TO DO: Search the records below for the string "instructions", and report each line that contains it.

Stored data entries

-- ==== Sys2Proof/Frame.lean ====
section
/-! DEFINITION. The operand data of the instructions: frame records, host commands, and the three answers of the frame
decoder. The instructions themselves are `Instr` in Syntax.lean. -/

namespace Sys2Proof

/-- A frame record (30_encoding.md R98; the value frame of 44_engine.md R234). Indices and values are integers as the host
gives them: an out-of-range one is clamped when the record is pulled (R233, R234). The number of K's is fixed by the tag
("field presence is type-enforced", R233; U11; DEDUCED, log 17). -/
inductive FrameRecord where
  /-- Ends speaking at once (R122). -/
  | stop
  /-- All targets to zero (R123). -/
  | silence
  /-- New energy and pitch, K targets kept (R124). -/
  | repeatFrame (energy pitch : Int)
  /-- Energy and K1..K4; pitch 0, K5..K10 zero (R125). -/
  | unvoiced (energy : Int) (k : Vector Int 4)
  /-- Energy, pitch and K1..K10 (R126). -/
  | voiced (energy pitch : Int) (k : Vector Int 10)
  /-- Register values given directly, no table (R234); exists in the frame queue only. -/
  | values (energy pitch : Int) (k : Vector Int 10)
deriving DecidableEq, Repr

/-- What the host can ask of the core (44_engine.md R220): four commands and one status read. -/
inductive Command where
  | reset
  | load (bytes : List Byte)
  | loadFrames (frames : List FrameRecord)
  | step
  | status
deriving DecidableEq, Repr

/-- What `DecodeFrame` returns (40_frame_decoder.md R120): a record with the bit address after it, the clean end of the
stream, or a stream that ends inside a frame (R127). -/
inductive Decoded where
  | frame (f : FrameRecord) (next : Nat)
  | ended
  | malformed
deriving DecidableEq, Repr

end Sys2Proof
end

==

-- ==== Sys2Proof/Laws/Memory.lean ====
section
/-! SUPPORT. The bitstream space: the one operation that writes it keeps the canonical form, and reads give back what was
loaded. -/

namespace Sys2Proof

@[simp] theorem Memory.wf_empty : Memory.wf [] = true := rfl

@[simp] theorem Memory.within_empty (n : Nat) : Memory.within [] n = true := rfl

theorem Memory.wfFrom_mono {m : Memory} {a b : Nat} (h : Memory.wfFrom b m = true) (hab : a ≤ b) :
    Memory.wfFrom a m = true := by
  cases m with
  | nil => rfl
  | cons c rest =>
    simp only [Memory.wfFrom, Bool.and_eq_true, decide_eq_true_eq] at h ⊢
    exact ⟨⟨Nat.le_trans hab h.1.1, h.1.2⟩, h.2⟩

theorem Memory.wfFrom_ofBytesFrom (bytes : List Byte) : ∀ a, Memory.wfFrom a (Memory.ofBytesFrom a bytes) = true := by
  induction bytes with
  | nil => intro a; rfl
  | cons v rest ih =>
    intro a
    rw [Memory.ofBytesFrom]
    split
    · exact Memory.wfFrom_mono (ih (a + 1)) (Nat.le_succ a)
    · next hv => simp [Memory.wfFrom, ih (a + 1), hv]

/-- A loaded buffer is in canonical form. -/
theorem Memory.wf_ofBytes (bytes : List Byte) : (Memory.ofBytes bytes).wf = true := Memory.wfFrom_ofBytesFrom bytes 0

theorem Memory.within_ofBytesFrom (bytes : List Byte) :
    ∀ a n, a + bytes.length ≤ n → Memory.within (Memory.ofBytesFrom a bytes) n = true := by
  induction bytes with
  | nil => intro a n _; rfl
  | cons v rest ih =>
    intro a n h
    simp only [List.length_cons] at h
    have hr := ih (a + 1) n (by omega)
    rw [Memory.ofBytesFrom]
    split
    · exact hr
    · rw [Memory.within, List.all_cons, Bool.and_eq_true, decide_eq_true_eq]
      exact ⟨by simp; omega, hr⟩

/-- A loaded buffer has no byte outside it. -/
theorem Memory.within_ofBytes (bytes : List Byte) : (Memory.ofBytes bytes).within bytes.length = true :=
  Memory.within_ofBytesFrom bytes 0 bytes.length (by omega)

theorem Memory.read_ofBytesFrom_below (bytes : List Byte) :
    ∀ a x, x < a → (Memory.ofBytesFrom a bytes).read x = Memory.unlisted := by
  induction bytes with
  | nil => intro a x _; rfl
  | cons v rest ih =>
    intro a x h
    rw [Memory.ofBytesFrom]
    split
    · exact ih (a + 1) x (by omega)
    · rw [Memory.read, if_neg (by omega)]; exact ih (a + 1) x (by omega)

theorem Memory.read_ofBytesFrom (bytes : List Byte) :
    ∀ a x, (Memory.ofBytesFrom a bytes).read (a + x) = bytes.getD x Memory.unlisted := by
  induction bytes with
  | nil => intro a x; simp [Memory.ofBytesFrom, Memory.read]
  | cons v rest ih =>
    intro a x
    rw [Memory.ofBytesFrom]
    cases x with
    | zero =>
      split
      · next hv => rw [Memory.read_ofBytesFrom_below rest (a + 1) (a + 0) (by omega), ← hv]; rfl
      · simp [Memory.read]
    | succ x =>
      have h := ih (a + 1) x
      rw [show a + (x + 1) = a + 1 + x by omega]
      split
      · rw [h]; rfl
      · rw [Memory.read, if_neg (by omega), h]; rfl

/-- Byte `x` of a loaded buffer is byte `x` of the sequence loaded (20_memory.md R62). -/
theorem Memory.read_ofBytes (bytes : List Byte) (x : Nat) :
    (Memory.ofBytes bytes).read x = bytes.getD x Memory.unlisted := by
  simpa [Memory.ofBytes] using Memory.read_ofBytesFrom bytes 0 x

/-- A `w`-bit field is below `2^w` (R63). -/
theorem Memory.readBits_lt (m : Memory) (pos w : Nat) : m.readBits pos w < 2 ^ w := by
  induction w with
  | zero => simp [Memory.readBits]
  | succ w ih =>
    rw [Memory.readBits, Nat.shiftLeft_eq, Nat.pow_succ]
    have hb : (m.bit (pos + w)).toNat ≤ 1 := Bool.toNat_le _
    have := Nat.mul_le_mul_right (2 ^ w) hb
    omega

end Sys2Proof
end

* * *

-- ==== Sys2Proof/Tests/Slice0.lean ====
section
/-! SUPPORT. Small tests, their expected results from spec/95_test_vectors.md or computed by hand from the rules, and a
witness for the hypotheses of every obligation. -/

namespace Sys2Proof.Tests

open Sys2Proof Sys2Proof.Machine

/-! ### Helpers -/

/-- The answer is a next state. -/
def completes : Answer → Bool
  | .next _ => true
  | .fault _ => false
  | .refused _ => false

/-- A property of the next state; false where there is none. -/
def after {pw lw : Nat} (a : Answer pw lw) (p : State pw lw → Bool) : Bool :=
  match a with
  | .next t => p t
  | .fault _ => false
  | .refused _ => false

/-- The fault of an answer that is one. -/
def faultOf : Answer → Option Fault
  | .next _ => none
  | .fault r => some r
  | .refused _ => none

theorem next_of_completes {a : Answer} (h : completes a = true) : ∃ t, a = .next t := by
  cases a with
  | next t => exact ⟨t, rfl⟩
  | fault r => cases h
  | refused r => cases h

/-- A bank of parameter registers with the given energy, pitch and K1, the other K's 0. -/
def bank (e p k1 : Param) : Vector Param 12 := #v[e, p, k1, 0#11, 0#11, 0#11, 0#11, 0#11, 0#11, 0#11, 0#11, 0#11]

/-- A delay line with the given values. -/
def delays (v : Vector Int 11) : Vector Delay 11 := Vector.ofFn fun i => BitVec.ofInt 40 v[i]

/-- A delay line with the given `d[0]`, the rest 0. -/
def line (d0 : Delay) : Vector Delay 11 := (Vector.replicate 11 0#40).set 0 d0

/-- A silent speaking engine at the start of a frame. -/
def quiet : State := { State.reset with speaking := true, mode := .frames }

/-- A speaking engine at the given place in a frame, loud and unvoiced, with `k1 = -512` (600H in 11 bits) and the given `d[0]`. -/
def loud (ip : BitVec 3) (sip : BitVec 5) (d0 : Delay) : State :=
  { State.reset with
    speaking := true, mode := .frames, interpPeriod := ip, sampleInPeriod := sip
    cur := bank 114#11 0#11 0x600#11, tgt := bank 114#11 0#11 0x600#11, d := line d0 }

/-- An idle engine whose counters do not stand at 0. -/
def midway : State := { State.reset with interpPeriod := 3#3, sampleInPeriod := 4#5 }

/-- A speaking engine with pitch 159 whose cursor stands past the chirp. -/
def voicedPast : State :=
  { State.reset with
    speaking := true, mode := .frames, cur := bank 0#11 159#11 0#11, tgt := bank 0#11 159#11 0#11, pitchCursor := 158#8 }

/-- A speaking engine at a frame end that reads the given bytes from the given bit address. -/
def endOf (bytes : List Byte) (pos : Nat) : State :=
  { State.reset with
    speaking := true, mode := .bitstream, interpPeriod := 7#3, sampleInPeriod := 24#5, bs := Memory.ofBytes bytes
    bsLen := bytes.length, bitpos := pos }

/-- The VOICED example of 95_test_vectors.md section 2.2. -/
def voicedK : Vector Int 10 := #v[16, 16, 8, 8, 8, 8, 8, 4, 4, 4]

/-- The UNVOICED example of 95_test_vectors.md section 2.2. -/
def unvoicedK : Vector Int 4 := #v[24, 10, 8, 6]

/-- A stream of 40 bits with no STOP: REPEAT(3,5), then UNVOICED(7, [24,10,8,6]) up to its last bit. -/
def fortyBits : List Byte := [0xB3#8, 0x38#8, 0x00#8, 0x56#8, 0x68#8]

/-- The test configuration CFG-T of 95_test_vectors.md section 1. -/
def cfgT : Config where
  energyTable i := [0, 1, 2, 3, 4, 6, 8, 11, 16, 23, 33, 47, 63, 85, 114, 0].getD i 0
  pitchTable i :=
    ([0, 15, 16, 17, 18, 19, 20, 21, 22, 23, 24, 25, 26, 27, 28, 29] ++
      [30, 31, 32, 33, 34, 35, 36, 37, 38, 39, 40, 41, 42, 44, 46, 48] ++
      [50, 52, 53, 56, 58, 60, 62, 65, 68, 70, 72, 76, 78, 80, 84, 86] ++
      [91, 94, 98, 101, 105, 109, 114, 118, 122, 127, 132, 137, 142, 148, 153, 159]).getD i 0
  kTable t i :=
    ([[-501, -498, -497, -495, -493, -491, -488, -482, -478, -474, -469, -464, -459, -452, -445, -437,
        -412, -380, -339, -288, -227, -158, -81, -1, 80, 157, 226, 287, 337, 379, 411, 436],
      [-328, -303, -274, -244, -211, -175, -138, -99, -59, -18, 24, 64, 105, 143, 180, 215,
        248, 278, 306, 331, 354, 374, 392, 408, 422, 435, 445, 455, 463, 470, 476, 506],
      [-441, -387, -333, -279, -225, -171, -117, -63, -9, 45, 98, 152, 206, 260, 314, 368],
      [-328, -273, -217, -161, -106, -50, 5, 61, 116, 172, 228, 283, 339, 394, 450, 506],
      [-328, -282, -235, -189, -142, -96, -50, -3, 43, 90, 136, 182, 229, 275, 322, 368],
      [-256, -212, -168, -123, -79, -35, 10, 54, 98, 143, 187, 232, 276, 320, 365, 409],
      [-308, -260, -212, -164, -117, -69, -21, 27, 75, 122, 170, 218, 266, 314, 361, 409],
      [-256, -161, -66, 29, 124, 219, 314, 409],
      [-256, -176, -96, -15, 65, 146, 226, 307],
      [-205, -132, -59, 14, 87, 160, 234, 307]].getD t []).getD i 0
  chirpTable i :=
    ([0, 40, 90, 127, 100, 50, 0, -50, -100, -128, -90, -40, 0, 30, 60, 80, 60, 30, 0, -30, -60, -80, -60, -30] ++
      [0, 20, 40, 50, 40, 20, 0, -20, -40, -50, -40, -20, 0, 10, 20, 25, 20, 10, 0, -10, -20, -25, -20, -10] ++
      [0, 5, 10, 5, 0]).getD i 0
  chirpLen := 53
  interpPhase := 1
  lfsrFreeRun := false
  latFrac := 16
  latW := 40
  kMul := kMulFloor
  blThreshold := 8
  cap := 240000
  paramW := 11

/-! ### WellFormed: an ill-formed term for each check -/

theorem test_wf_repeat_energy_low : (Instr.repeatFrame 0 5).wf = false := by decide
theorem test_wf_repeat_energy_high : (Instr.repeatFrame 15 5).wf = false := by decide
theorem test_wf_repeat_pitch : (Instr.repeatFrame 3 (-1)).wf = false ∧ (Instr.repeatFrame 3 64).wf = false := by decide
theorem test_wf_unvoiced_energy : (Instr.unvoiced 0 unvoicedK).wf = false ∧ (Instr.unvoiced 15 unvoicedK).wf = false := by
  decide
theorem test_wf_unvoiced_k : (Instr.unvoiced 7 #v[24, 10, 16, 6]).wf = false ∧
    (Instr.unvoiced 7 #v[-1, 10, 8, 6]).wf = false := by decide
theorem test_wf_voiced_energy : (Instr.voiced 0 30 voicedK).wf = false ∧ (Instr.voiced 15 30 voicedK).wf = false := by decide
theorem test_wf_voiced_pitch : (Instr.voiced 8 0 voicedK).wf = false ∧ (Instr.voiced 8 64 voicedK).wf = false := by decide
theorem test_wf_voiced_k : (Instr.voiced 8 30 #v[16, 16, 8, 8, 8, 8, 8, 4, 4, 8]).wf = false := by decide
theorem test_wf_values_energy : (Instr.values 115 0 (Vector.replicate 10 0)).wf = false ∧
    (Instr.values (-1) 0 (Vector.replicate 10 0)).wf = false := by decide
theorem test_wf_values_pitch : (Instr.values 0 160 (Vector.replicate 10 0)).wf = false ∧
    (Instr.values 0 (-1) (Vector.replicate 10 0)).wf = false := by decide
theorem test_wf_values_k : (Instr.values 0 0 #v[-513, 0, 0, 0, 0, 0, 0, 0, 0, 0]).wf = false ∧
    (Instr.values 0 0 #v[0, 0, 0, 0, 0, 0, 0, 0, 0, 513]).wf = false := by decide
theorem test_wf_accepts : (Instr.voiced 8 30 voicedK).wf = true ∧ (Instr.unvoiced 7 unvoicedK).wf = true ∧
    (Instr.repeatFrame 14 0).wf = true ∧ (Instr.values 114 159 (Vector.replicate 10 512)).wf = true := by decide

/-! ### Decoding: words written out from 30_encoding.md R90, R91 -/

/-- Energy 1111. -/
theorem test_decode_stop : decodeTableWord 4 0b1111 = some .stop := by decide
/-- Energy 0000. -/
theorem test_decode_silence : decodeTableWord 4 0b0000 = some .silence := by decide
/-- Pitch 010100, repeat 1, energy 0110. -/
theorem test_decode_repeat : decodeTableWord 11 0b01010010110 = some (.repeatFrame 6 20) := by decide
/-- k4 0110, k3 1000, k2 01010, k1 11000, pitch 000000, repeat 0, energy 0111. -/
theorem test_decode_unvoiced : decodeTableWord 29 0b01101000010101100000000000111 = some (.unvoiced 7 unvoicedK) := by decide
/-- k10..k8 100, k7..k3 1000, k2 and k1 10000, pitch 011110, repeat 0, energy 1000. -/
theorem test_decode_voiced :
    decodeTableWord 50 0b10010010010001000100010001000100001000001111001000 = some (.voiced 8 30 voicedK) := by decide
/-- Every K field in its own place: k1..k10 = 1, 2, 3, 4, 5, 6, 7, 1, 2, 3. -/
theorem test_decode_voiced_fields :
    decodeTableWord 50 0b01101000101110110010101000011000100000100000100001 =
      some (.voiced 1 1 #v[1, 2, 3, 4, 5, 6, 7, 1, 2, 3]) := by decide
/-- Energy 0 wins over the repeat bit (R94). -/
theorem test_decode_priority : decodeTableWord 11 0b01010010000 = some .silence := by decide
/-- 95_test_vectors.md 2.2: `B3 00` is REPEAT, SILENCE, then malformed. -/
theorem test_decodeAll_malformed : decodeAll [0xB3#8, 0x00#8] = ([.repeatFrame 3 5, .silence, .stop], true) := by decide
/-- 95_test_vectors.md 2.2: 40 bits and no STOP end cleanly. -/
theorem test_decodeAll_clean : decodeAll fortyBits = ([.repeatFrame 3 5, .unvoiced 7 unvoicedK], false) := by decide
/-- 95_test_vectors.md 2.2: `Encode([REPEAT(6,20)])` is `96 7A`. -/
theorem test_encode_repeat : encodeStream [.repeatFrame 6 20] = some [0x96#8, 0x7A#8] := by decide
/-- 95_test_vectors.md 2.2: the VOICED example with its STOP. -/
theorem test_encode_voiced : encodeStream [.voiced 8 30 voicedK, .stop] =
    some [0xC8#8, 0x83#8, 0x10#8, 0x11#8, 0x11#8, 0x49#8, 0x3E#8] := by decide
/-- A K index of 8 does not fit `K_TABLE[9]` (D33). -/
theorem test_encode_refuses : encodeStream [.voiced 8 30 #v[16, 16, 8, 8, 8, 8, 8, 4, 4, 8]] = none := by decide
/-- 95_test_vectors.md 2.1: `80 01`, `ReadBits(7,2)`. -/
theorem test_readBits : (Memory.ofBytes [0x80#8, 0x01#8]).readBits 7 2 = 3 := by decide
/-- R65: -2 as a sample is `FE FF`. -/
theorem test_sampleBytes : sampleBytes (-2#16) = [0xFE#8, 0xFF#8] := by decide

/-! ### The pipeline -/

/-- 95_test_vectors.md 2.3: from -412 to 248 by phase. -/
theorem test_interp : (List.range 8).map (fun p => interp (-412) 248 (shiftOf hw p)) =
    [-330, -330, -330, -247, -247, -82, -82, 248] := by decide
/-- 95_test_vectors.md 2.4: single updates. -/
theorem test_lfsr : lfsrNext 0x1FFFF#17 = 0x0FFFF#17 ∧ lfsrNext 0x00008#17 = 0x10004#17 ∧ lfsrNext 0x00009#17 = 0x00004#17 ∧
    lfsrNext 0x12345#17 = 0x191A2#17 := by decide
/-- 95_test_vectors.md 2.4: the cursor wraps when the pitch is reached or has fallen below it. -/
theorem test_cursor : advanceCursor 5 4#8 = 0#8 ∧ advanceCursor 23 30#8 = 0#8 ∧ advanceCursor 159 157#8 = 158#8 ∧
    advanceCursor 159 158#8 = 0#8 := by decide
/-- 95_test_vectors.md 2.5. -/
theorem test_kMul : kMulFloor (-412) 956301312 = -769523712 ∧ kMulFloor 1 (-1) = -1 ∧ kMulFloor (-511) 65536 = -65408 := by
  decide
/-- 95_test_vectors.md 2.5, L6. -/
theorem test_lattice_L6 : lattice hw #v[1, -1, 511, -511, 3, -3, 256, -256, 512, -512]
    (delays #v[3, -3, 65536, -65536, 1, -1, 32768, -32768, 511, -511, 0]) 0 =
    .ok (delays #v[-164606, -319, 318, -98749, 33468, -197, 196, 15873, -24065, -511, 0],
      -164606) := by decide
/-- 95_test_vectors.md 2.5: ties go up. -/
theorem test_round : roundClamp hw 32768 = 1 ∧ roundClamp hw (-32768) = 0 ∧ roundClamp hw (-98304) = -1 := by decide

RESULT:
/-! DEFINITION. The operand data of the instructions: frame records, host commands, and the three answers of the frame
decoder. The instructions themselves are `Instr` in Syntax.lean. -/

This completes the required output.